▸ WHAT YOU ARE ASKED TO DO
From the records below, output exactly the lines running from the line containing "pulseStart : Option Nat" through the line containing "baseFlags : ItemFlags", and no others.

[Extracted data entries]
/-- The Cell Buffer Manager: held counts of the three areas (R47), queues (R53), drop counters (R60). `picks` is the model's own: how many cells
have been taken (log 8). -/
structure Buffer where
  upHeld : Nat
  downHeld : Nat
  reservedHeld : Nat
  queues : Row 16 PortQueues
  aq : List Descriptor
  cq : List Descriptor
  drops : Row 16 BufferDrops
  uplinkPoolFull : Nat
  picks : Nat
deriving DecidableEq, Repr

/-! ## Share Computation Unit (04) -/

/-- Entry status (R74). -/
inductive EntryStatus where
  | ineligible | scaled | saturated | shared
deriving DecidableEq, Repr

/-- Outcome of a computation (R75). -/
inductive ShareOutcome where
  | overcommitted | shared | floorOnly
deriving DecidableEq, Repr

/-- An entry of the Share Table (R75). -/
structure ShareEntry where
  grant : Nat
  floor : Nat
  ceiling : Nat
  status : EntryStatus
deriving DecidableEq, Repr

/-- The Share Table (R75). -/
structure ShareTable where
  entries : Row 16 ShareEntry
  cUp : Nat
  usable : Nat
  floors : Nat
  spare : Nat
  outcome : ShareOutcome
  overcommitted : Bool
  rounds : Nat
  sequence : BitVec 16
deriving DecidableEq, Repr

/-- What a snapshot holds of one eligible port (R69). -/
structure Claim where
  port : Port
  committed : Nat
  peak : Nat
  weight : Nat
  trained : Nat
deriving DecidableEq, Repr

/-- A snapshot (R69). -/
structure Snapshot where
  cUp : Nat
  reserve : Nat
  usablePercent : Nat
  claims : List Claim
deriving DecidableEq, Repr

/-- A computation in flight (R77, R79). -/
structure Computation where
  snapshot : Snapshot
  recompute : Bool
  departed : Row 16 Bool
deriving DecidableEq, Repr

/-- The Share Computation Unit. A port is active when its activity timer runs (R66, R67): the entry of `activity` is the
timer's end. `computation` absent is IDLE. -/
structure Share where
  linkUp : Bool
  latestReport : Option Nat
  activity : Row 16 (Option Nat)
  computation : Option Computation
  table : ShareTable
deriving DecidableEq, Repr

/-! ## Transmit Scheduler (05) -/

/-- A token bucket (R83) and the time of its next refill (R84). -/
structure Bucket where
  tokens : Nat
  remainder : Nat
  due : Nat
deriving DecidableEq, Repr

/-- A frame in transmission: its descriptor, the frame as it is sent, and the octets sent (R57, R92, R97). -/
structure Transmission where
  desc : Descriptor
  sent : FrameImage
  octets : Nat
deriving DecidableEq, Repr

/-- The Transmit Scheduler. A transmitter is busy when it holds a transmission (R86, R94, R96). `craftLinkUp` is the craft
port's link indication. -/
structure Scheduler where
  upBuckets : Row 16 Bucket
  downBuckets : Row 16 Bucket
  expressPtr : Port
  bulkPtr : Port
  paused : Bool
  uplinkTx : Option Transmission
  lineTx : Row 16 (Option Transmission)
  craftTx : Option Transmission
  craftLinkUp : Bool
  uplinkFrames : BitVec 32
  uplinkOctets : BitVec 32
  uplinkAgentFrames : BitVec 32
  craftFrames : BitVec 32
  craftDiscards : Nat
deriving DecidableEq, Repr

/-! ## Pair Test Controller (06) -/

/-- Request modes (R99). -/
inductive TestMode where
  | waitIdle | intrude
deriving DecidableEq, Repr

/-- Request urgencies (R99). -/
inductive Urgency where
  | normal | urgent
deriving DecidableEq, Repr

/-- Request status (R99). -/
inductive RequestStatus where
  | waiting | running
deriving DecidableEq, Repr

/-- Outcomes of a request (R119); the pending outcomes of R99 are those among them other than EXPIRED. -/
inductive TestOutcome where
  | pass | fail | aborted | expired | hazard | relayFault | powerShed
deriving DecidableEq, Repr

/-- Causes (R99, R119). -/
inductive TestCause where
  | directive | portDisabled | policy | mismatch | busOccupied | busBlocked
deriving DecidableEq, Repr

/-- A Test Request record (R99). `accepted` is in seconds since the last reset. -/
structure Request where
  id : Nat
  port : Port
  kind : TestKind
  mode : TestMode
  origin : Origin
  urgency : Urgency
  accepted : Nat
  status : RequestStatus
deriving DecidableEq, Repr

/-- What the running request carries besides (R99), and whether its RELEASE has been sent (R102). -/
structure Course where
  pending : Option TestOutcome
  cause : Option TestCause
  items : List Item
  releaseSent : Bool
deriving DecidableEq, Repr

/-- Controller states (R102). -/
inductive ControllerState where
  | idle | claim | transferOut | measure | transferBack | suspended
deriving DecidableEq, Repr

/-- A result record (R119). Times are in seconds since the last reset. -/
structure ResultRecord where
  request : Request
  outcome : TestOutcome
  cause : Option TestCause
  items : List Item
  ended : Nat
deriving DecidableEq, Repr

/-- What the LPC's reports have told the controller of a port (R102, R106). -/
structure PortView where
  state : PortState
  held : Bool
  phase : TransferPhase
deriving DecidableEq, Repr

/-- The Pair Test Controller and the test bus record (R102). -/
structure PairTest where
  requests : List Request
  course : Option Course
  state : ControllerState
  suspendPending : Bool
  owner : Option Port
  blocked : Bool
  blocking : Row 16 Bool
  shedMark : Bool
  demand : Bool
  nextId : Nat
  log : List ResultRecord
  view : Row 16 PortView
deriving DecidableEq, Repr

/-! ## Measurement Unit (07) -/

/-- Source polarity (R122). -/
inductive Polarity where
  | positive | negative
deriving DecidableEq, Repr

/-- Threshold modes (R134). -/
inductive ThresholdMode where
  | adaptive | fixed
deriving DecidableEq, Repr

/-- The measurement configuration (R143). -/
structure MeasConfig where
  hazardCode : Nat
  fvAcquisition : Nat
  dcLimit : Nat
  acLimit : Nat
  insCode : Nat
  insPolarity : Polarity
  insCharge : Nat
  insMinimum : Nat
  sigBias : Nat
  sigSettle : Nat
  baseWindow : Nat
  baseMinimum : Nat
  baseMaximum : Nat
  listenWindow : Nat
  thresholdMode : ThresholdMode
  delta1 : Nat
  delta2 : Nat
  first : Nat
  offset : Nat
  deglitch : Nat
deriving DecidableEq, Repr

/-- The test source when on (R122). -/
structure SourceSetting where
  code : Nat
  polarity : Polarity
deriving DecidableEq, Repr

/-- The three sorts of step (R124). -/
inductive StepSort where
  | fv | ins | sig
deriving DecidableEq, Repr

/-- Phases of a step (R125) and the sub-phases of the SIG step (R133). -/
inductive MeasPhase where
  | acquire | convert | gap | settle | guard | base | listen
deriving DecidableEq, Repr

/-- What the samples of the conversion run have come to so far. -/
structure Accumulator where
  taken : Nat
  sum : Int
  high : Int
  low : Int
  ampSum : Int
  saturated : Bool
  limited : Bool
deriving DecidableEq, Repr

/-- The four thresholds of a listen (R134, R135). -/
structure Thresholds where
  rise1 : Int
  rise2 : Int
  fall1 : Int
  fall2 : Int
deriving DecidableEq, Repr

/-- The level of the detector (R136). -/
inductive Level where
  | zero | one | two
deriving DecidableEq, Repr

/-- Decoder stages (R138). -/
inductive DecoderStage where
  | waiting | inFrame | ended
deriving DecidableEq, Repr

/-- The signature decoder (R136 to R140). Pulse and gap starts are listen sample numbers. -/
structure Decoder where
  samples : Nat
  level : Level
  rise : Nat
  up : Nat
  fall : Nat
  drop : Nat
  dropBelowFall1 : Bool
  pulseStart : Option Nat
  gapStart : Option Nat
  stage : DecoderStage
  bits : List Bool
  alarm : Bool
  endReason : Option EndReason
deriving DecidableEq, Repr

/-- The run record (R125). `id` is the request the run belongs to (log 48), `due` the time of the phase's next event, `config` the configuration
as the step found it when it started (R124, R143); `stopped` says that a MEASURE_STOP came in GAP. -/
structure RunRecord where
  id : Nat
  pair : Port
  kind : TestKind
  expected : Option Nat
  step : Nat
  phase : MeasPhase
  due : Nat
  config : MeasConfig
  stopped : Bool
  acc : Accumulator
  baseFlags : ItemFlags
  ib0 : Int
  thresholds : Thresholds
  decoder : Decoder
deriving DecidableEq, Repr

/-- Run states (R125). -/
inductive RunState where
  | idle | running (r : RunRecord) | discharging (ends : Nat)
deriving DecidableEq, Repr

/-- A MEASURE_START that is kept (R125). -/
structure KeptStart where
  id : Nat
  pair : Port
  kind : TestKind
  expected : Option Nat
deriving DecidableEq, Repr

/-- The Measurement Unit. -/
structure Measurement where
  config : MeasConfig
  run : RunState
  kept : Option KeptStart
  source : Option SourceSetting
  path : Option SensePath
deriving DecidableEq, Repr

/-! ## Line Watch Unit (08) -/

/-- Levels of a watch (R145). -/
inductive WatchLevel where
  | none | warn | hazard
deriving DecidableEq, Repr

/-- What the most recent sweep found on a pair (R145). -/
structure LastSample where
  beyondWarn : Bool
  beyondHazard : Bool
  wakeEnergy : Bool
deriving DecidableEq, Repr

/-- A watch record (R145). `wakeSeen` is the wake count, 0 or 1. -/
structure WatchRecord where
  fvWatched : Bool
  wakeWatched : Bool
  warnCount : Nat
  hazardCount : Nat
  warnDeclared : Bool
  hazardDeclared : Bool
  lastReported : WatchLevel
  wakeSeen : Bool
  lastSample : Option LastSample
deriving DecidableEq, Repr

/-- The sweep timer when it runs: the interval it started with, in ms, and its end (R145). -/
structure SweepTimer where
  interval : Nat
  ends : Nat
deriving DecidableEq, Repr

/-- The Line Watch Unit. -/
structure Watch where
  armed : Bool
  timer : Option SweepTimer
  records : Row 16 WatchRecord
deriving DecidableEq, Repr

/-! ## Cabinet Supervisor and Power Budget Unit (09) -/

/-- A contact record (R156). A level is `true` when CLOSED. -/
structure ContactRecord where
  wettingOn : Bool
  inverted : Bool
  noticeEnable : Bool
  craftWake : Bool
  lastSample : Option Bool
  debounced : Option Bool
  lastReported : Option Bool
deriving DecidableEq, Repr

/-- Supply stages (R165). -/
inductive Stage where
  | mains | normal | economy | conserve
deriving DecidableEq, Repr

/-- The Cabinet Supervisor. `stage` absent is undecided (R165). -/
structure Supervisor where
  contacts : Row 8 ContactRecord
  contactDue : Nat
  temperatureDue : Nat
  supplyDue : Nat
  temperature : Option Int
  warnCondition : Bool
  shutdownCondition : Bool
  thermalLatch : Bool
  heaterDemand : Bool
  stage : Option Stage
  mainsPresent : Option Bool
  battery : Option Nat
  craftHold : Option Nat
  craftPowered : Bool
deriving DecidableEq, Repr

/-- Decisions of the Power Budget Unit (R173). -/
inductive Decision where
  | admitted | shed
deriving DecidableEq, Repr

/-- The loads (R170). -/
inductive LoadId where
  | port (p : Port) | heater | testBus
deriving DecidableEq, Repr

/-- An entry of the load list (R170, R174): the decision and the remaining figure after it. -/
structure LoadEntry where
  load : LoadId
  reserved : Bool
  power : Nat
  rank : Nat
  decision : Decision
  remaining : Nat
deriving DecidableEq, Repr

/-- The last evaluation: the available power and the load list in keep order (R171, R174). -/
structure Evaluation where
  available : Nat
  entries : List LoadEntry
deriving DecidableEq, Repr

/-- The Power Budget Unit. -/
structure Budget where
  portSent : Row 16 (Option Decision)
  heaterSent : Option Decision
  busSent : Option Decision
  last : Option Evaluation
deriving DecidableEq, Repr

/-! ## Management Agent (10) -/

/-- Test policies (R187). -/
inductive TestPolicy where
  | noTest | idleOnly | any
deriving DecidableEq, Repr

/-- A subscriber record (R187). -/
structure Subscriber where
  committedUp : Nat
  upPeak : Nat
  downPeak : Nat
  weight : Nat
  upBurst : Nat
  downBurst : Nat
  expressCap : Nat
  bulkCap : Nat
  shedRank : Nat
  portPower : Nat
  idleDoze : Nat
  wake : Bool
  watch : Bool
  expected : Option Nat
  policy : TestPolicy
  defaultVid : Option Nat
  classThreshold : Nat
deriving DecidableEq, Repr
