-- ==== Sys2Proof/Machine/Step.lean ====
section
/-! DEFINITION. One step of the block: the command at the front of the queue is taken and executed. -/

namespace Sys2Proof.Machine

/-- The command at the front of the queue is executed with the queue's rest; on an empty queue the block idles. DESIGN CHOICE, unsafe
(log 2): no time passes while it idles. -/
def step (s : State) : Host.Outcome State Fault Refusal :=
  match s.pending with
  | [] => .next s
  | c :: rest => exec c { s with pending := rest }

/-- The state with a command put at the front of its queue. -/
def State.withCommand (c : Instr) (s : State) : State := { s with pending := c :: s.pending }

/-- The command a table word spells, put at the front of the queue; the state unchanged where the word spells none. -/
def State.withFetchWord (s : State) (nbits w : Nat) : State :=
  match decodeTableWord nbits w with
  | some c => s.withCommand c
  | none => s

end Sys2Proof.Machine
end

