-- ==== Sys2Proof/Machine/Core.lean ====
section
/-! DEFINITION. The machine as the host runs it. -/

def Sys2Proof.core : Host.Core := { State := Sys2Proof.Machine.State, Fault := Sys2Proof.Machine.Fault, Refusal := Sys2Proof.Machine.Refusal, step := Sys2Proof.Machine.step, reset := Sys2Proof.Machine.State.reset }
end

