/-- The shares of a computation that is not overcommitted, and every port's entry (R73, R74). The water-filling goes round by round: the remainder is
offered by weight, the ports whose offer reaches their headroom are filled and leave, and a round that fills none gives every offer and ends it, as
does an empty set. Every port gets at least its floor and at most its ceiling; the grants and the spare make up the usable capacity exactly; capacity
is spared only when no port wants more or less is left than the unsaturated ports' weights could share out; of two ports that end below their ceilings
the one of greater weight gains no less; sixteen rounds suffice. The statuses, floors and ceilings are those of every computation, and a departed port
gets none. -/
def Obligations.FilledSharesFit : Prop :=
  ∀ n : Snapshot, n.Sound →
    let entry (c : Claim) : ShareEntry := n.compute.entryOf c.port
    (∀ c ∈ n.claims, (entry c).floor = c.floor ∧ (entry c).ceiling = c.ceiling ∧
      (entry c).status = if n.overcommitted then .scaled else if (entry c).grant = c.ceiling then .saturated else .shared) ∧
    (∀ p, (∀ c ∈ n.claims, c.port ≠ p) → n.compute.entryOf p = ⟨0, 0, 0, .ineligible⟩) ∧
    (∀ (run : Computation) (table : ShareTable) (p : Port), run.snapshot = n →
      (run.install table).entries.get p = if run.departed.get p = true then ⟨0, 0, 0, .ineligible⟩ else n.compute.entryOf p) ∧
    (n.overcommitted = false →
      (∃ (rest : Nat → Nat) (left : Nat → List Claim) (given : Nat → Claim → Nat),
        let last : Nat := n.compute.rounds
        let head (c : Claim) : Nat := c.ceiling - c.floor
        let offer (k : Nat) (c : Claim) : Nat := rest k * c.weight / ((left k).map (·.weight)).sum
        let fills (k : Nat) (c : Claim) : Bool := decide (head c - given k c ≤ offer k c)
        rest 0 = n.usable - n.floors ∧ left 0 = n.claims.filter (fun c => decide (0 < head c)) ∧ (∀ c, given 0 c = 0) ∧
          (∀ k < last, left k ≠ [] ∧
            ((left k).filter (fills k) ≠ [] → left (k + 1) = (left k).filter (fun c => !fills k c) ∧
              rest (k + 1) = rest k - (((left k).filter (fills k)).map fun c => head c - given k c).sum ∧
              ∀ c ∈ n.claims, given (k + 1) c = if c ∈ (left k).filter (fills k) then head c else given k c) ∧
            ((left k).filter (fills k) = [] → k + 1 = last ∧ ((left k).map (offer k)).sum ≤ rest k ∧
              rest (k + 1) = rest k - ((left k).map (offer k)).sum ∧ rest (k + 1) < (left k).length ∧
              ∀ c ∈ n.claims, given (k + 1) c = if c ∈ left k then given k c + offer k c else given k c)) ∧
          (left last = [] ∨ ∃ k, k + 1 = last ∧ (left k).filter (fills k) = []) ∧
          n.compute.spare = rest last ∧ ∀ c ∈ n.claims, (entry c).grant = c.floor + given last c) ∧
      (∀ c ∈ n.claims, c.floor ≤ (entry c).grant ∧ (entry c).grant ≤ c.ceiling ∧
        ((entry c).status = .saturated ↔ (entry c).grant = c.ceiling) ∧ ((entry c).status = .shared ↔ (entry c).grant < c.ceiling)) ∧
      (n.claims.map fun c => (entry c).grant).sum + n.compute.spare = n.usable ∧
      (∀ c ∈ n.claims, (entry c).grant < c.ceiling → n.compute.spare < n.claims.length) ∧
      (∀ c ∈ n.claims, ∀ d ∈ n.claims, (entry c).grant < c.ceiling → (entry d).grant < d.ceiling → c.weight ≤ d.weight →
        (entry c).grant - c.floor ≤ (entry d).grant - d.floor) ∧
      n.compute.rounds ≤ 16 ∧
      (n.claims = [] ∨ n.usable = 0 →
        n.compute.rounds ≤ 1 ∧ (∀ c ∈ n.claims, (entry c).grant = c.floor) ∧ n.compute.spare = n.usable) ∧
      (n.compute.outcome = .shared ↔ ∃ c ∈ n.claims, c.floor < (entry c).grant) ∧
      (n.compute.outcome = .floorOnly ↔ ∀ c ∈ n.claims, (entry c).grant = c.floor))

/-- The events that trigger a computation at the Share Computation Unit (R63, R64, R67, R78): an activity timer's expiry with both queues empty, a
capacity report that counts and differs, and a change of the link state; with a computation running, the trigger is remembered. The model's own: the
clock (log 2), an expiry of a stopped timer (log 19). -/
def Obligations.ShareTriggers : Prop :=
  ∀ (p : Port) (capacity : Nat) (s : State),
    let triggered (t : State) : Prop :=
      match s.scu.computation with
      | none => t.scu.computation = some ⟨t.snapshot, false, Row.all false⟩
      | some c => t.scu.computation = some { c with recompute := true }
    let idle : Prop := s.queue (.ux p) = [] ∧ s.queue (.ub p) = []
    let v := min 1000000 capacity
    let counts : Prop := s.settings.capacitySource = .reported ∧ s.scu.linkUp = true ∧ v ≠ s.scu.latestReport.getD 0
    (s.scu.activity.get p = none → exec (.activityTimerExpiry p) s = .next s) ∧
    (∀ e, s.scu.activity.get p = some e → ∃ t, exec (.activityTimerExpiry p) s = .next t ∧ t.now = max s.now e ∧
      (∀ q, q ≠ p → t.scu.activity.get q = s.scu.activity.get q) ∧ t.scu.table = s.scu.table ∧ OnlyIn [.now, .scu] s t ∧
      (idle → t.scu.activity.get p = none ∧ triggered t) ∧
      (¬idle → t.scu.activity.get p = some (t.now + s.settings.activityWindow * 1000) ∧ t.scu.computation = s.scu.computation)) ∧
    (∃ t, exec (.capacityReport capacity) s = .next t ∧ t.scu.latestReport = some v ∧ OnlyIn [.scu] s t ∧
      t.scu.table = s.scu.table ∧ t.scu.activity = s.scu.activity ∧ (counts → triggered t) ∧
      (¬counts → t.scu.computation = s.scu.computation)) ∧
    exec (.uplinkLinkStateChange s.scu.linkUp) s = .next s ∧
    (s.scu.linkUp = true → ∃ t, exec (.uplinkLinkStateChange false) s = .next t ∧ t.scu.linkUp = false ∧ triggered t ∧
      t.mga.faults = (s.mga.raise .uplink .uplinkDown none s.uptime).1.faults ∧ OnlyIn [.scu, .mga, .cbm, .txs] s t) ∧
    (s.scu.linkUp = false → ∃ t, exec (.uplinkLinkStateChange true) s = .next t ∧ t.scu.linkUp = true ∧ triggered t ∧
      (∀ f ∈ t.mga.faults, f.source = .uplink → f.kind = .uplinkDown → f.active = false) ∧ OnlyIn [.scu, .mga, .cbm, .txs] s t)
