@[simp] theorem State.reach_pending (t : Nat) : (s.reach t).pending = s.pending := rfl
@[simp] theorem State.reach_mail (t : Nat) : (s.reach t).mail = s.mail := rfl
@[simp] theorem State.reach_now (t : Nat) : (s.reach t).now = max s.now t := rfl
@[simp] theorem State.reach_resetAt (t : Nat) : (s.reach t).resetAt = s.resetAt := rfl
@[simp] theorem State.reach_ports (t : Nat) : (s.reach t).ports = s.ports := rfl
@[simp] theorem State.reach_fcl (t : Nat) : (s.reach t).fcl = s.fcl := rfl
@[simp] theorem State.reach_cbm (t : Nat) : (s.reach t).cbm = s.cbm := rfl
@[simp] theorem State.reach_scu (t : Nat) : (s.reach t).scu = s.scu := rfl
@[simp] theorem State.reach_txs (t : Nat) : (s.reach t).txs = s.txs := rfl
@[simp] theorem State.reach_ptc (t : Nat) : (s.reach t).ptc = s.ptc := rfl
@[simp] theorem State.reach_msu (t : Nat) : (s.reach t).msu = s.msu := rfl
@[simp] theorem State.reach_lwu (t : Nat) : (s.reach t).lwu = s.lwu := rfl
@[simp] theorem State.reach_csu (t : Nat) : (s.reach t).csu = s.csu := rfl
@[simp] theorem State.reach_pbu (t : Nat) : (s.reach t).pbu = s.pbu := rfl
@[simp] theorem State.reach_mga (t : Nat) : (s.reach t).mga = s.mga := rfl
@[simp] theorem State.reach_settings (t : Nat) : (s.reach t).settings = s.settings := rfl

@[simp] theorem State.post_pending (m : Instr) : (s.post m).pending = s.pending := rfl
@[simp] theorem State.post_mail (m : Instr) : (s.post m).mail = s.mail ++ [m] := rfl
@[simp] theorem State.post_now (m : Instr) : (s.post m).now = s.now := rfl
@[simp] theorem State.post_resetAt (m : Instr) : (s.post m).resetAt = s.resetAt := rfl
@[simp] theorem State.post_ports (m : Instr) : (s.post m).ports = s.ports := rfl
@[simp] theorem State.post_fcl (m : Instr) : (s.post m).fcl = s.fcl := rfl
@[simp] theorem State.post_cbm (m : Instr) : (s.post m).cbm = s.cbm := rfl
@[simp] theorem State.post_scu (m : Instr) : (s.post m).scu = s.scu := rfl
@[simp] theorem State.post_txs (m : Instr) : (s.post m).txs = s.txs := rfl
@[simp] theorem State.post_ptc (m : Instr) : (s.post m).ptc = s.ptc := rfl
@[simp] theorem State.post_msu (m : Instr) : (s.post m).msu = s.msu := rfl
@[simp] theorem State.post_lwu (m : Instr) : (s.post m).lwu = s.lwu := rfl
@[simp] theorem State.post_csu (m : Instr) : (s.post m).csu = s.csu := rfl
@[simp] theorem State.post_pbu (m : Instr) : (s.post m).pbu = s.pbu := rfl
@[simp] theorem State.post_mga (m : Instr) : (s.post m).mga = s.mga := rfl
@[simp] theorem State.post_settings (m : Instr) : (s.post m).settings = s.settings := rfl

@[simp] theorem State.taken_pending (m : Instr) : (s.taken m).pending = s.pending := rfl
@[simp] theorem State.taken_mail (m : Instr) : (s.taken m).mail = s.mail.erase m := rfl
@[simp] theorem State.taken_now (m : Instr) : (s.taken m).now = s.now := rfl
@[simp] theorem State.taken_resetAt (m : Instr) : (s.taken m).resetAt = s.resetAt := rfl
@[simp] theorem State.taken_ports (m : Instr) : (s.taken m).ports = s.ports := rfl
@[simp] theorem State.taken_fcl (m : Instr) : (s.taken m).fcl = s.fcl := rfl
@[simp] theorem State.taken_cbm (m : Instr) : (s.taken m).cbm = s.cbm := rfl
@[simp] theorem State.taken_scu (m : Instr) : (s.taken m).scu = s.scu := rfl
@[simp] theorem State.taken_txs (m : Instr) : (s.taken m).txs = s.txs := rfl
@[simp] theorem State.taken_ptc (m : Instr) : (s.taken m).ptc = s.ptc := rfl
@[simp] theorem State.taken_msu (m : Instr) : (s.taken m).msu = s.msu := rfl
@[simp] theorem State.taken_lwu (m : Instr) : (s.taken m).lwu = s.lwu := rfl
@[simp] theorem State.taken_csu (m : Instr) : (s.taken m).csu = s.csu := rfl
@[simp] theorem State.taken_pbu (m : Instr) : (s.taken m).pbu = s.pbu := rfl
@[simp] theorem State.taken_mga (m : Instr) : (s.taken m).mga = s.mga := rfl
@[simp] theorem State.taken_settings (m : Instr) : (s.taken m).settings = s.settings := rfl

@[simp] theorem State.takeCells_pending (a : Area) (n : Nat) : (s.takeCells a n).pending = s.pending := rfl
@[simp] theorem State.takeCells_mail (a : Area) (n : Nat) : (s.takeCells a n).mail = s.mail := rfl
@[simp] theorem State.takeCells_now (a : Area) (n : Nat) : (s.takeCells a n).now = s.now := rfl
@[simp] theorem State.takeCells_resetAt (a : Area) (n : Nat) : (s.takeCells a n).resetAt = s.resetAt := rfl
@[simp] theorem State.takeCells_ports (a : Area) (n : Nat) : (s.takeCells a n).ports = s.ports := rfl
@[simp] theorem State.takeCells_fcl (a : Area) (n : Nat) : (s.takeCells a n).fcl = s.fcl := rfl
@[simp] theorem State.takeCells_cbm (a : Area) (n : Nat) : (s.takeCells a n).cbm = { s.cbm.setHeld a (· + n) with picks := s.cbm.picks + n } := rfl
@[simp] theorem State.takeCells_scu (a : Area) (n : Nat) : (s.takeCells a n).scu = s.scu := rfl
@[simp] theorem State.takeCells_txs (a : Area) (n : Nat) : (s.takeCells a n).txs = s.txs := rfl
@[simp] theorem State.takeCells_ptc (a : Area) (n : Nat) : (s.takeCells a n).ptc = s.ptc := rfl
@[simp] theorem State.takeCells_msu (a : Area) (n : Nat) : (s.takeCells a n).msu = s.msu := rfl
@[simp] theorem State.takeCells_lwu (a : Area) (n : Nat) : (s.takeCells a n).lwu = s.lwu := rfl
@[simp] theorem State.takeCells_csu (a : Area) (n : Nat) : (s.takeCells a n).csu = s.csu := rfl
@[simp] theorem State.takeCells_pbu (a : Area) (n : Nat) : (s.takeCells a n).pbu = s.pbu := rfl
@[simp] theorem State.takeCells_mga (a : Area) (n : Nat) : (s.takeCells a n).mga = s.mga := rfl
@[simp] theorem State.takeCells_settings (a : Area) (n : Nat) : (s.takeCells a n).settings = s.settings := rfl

▸ RESULT FOR THIS TASK
  pulseStart : Option Nat
  gapStart : Option Nat
  stage : DecoderStage
  bits : List Bool
  alarm : Bool
  endReason : Option EndReason
deriving DecidableEq, Repr

/-- The run record (R125). `id` is the request the run belongs to (log 48), `due` the time of the phase's next event, `config` the configuration
as the step found it when it started (R124, R143); `stopped` says that a MEASURE_STOP came in GAP. -/
structure RunRecord where
  id : Nat
  pair : Port
  kind : TestKind
  expected : Option Nat
  step : Nat
  phase : MeasPhase
  due : Nat
  config : MeasConfig
  stopped : Bool
  acc : Accumulator
  baseFlags : ItemFlags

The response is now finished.